EXERCISE INSTRUCTIONS => If a line in the entries below includes "Config", show that line.

·····

/-- The bytes that one element writes (R286, R288). -/
def State.elemBytes (s : State) (u : Unit) (t : Nat) (p : XPlan) (rmode : Word) (e : Nat × Nat) :
    Except Snag (List MoveByte) := do
  let src ← s.sideBytes u t p.src e.1 p.srcSize rightR true
  let dst ← match p.fifo with
    | some _ => pure ((List.range p.dstSize).map fun i => (e.2 + i, e.2 + i))
    | none => s.sideBytes u t p.dst e.2 p.dstSize rightW false
  let sf := if p.tpl.atTo then p.lay.conv else p.lay.fmt
  let df := if p.tpl.atTo then p.lay.fmt else p.lay.conv
  match floatCode sf, floatCode df with
  | some a, some b =>
    if sf == df then
      pure (dst.zipWith (fun d q => { key := d.1, adr := d.2, src := some q, val := 0, made := [] }) src)
    else do
      let bs ← src.mapM fun q => s.checkedByte p.src.space q.1 q.2
      let r := roundOf rmode none
      let v := (cvtff b r (fread a r.daz (natOfBytes bs))).1
      let made := src.foldl (fun l q => insNat l (wordKey q.1)) []
      pure (dst.zipWith (fun d y => { key := d.1, adr := d.2, src := none, val := y, made := made }) (bytesOfNat p.dstSize v))
  | _, _ => pure (dst.zipWith (fun d q => { key := d.1, adr := d.2, src := some q, val := 0, made := [] }) src)

/-- The keys of the words that bytes write, rising. -/
def moveWords (bs : List MoveByte) : List Nat := bs.foldl (fun l b => insNat l (wordKey b.key)) []

/-- The byte that a movement writes at a key. -/
def byteAt (bs : List MoveByte) (k : Nat) : Option MoveByte := bs.reverse.find? fun b => b.key == k

/-- The source word that a destination word carries whole (R289): its four bytes, in place. -/
def carriedFrom (bs : List MoveByte) (k : Nat) : Option Nat :=
  match byteAt bs k with
  | some { src := some (q, _), .. } =>
    if q % 4 == 0 && ((List.range 4).all fun i => match byteAt bs (k + i) with
      | some { src := some (z, _), .. } => z == q + i
      | _ => false) then some q else none
  | _ => none

/-- The words that are checked to make the words of a movement (R289): of those that are not carried whole, the sources, and
the old word where one is merged. -/
def movedChecks (p : XPlan) (bs : List MoveByte) : List Nat :=
  ((moveWords bs).filter fun k => (carriedFrom bs k).isNone).foldl (fun l k =>
    let l1 := if p.fifo.isNone && ((List.range 4).any fun i => (byteAt bs (k + i)).isNone) then insNat l k else l
    (List.range 4).foldl (fun l i => match byteAt bs (k + i) with
      | some b => (b.made ++ (b.src.map fun q => wordKey q.1).toList).foldl insNat l
      | none => l) l1) []

/-- Count and log the corrections that a movement makes (R195, R289). -/
def State.noteMove (s : State) (p : XPlan) (core : Nat) (bs : List MoveByte) : State :=
  (movedChecks p bs).foldl (fun t k => t.noteFix core k (corrected (s.mem.word k))) s

/-- One destination word (R289): carried with its code where its four bytes are those of one source word in place;
otherwise made from checked bytes, merged with the old word where the request writes only part of it. -/
def State.moveWord (s : State) (p : XPlan) (bs : List MoveByte) (k : Nat) : Except Snag (Nat × Reg) :=
  let at' (i : Nat) : Option MoveByte := byteAt bs (k + i)
  let bytes := (List.range 4).map at'
  match carriedFrom bs k with
  | some q => .ok (k, s.mem.word q)
  | none => do
    let old ←
      if p.fifo.isNone && bytes.any Option.isNone then
        match bs.find? fun b => wordKey b.key == k with
        | some b => (List.range 4).mapM fun i => s.checkedByte p.dst.space (k + i) (b.adr - (b.key - k) + i)
        | none => pure [0, 0, 0, 0]
      else pure [0, 0, 0, 0]
    let new ← (List.range 4).mapM fun i => match at' i with
      | some { src := some (q, adr), .. } => s.checkedByte p.src.space q adr
      | some b => pure b.val
      | none => pure (old.getD i 0)
    pure (k, fresh (wordOf4 (new.getD 0 0) (new.getD 1 0) (new.getD 2 0) (new.getD 3 0)))

/-- Whether every byte of a line is written. -/
def coversLine (bs : List MoveByte) (n : Nat) : Bool :=
  (List.range 64).all fun i => bs.any fun b => b.key == 64 * n + i

/-- The poisoned line that a movement would write in part (R198, R294). -/
def State.poisonSnag (s : State) (p : XPlan) (bs : List MoveByte) : Option Snag :=
  if p.fifo.isSome then none
  else (bs.find? fun b => tokenKey b.key && (s.line (b.key / 64)).poisoned && !coversLine bs (b.key / 64)).map fun b =>
    .fail (poisonAt p.dst.space b.adr)

/-- Everything a request writes, as bytes and as words. DESIGN CHOICE: log 30. -/
def State.movement (s : State) (u : Unit) (t : Nat) (p : XPlan) (rmode : Word) (es : List (Nat × Nat)) :
    Except Snag (List MoveByte × List (Nat × Reg)) := do
  let bs := (← es.mapM (s.elemBytes u t p rmode)).flatten
  match s.poisonSnag p bs with
  | some e => .error e
  | none => do
    let ws ← (moveWords bs).mapM (s.moveWord p bs)
    pure (bs, ws)

/-- The lines of spaces 0 and 5 among words. -/
def wordLines (ws : List (Nat × Reg)) : List Nat :=
  (ws.filter fun w => tokenKey w.1).foldl (fun l w => insNat l (w.1 / 64)) []

/-- Perform an engine's write of words: every line's tokens are gathered at its home, its poison ends where the write
covers it, and the core's own copy goes; words for the host leave as R197 says. DESIGN CHOICE: log 30. -/
def State.engineWrite (s : State) (core : Nat) (ws : List (Nat × Reg)) (covered : Nat → Bool) : State :=
  let s1 := (wordLines ws).foldl (fun s n =>
    ((((s.gatherHome n).dropL1 core n).showAll (64 * n) 64).countDie (homeDie n) 0x0109 64).modLine n fun l =>
      if covered n then { l with poisoned := false } else l) s
  let out := ws.filter fun w => hostMemKey w.1
  { s1.noteEgress core out with mem := (ws.foldl (fun m w => m.setWord w.1 w.2) s1.mem).sent out }

/-- The destination ranges of a movement, each with the bytes that it writes (R407): the runs of bytes at successive
addresses, in the movement's order. -/
def writeRuns (ws : List (Nat × Reg)) (bs : List MoveByte) : List (Nat × List Byte) :=
  bs.foldr (fun b l =>
    let v := wordByte ((((ws.find? fun w => w.1 == wordKey b.key).map fun w => w.2.val)).getD 0) (b.key % 4)
    match l with
    | (a, vs) :: rest => if a == b.adr + 1 then (b.adr, v :: vs) :: rest else (b.adr, [v]) :: l
    | [] => [(b.adr, [v])]) []

/-- The ranges that a unit's movement records: only a screened unit keeps a signature (R407). -/
def Unit.runs (u : Unit) (ws : List (Nat × Reg)) (bs : List MoveByte) : List (Nat × List Byte) :=
  if u.screened then writeRuns ws bs else []

/-- Perform an engine's write for fibres of a unit: a record for each destination range goes into the signature of the first
of them, in the request's place (R407); a shadow copy's words outside its own scratchpad stay with those fibres (R406). Each
granule may be seen or not until its notification is observed, but where a fibre's request is in the scoreboard (R13, R14). -/
def State.unitWrite (s : State) (u : Unit) (fids : List Nat) (seq space : Nat) (runs : List (Nat × List Byte))
    (ws : List (Nat × Reg)) (covered : Nat → Bool) : State :=
  let kept := ws.filter fun w => !u.phantom w.1
  let gone := ws.filter fun w => u.phantom w.1
  let store (w : Nat × Reg) : Req :=
    { (default : Req) with
      seq := seq, kind := .store (bytesOfWords [w.2]) [w.2.code], space := space, key := w.1, size := 4 }
  let s1 := runs.foldl (fun s e => s.sigWrite u (fids.headD 0) seq space e.1 e.2) s
  let s2 := fids.foldl (fun s n => s.modFibre u.key n fun f => { f with
    stroke := { f.stroke with stores := f.stroke.stores ++ gone.map store } }) s1
  let s3 := (if gone.isEmpty then s1 else s2).engineWrite u.core kept covered
  s3.lagWrite s.mem u.core (!fids.isEmpty) (kept.map (·.1))

/-- Count an engine's write of a unit into a barrier object; a shadow copy's into another unit's is not performed. -/
def State.unitCount (s : State) (u : Unit) (key granules : Nat) : State :=
  if u.phantom key then s else s.countInto key granules

/-! ### The end of a request -/

/-- The request of a core with a number. -/
def State.xreq? (s : State) (core id : Nat) : Option XReq :=
  (s.core? core).bind fun c => (c.loadQ ++ c.storeQ).find? fun r => r.id == id

/-- Change a request. -/
def State.modXReq (s : State) (core id : Nat) (f : XReq → XReq) : State :=
  s.modCore core fun c => { c with
    loadQ := updIf c.loadQ (fun r => r.id == id) f, storeQ := updIf c.storeQ (fun r => r.id == id) f }

/-- Raise a watermark over the finished requests that follow it (R302). -/
def raiseMark (n : Nat) (mark : Nat) (fin : List Nat) : Nat × List Nat :=
  match n with
  | 0 => (mark, fin)
  | n + 1 => if fin.contains (mark + 1) then raiseMark n (mark + 1) (fin.filter fun x => x != mark + 1) else (mark, fin)

/-- Note that a request of a template has finished. -/
def TplState.finish (t : TplState) (seq : Nat) : TplState :=
  let r := raiseMark (t.finished.length + 1) t.wmark (insNat t.finished seq)
  { t with wmark := r.1, finished := r.2 }

/-- The sequence number that a tag names among a template's requests (R302): the most recent no later than the last. -/
def TplState.named (t : TplState) (tag : Word) : Option Nat :=
  let low := (tag.extractLsb' 0 26).toNat
  let n := t.seq - (t.seq + 2 ^ 26 - low) % 2 ^ 26
  if low ≤ t.seq && n != 0 then some n else none

/-- Whether the request that a tag names has finished, or there is none (R302). -/
def Unit.tagDone (u : Unit) (tag : Word) : Bool :=
  let t := u.tplState (tag.extractLsb' 26 6).toNat
  match t.named tag with
  | none => true
  | some n => decide (n ≤ t.wmark) || t.finished.contains n

/-- End a request (R281, R290, R294, R303): it leaves its queue and the scoreboard, a lateness not yet taken goes with
it, and the fibres that wait for it look again. DEDUCED: log 52. -/
def State.finishX (s : State) (r : XReq) (d : XDone) : State :=
  match s.unit? r.unit with
  | none => s
  | some u =>
    let s1 := s.modCore u.core fun c => { c with
      loadQ := c.loadQ.filter fun x => x.id != r.id, storeQ := c.storeQ.filter fun x => x.id != r.id
      matrix := { c.matrix with fifos := c.matrix.fifos.map fun f => { f with
        filling := f.filling.filter fun e => e.1 != r.id } } }
    let s2 := (s1.freeRanges u.core r.id).modTpl u.key r.tmpl fun t => t.finish r.seq
    let s3 := s2.modUnit u.key fun u => { u with
      xdone := (u.xdone ++ [d]).drop (u.xdone.length + 1 - Config.keptRequests)
      fibres := u.fibres.map fun f => { f with faults := f.faults.filter fun e => !(e.cls == .late && e.req == some r.id) } }
    if s3.detOf u then s3
    else match s3.unit? u.key with
      | none => s3
      | some v => s3.wakeWhere fun w x => w.key == u.key && (match x with | .xwait tag => v.tagDone tag | _ => false)

/-- What XSTAT keeps of a request that ends. -/
def XReq.doneAs (r : XReq) (cancel : Bool) (fault : Byte) : XDone :=
  { tmpl := r.tmpl, seq := r.seq, late := r.late, cancel := cancel, fault := fault, ok := !cancel && fault == 0 }

/-- Write the part of a movement that precedes a free-chosen 64-byte boundary of its destination (R303): each block of 64
bytes is written whole or not at all. It says how many bytes it has written. -/
def State.writePart (s : State) (u : Unit) (r : XReq) (p : XPlan) (es : List (Nat × Nat)) : State × Nat :=
  if p.fifo.isSome then (s, 0)
  else match s.movement u r.tmpl p r.rmode es with
    | .error _ => (s, 0)
    | .ok (bs, _) =>
      let blocks := bs.foldl (fun (l : List Nat) b => if l.contains (b.key / 64) then l else l ++ [b.key / 64]) []
      let (n, s1) := s.draw
      let kept := blocks.take (Config.freeNat n % (blocks.length + 1))
      let cut := bs.filter fun b => kept.contains (b.key / 64)
      match (moveWords cut).mapM (s1.moveWord p cut) with
      | .error _ => (s1, 0)
      | .ok ws =>
        ((s1.noteMove p u.core cut).unitWrite u r.fid.toList r.id p.dst.space (u.runs ws cut) ws (coversLine cut), cut.length)

/-- What a request comes to now, with the capabilities it was accepted with. -/
def Unit.xplanOf (u : Unit) (r : XReq) : Option XPlan :=
  match (u.templates[r.tmpl]?).bind tplOf with
  | none => none
  | some tp => match (u.layouts[tp.lay]?).bind layOf with
    | none => none
    | some l =>
      let fifo := refFifoNo tp.dstRef
      let move (e : Nat × Nat) : Nat × Nat :=
        if tp.atTo then (tp.off + e.2, e.1) else (e.1, if fifo.isSome then e.2 else tp.off + e.2)
      some { tpl := tp, lay := l, src := r.src, dst := r.dst, fifo := fifo
             elems := (l.elems tp.atTo (r.x0.toInt, r.x1.toInt, r.x2.toInt)).map move }

/-- Whether a request is one of the four that its queue moves. -/
def Core.moving (c : Core) (r : XReq) : Bool := ((c.xqueue r.store).take Config.movingEntries).any fun x => x.id == r.id

/-! ### When a request may move (R13, R279, R295) -/

/-- Whether an earlier entry of the scoreboard holds a holder's ranges back (R13). -/
def Core.heldBack (c : Core) (who : Nat) : Bool :=
  let mine := c.scoreboard.filter fun e => e.who == who
  let before := c.scoreboard.takeWhile fun e => e.who != who
  mine.any fun e => before.any fun b => overlaps e.lo (e.hi - e.lo) b.lo (b.hi - b.lo) && (e.write || b.write)

/-- Whether the fibre's own earlier stores and atomics to its scratchpad have been performed (R295 note 5). -/
def Unit.ownDone (u : Unit) (fid : Option Nat) (id : Nat) : Bool :=
  match fid.bind u.fibre? with
  | some f => f.outst.all fun r => !(decide (r.seq < id) && scratchCore r.key == some u.core)
  | none => true

/-- Whether a request moves its bytes. -/
def Unit.mayMove (u : Unit) (c : Core) (r : XReq) : Bool :=
  c.moving r && r.fault.isNone && !r.written && !c.heldBack r.id && u.ownDone r.fid r.id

·····

RESULT OF THIS EXERCISE =>
      xdone := (u.xdone ++ [d]).drop (u.xdone.length + 1 - Config.keptRequests)
      let kept := blocks.take (Config.freeNat n % (blocks.length + 1))
def Core.moving (c : Core) (r : XReq) : Bool := ((c.xqueue r.store).take Config.movingEntries).any fun x => x.id == r.id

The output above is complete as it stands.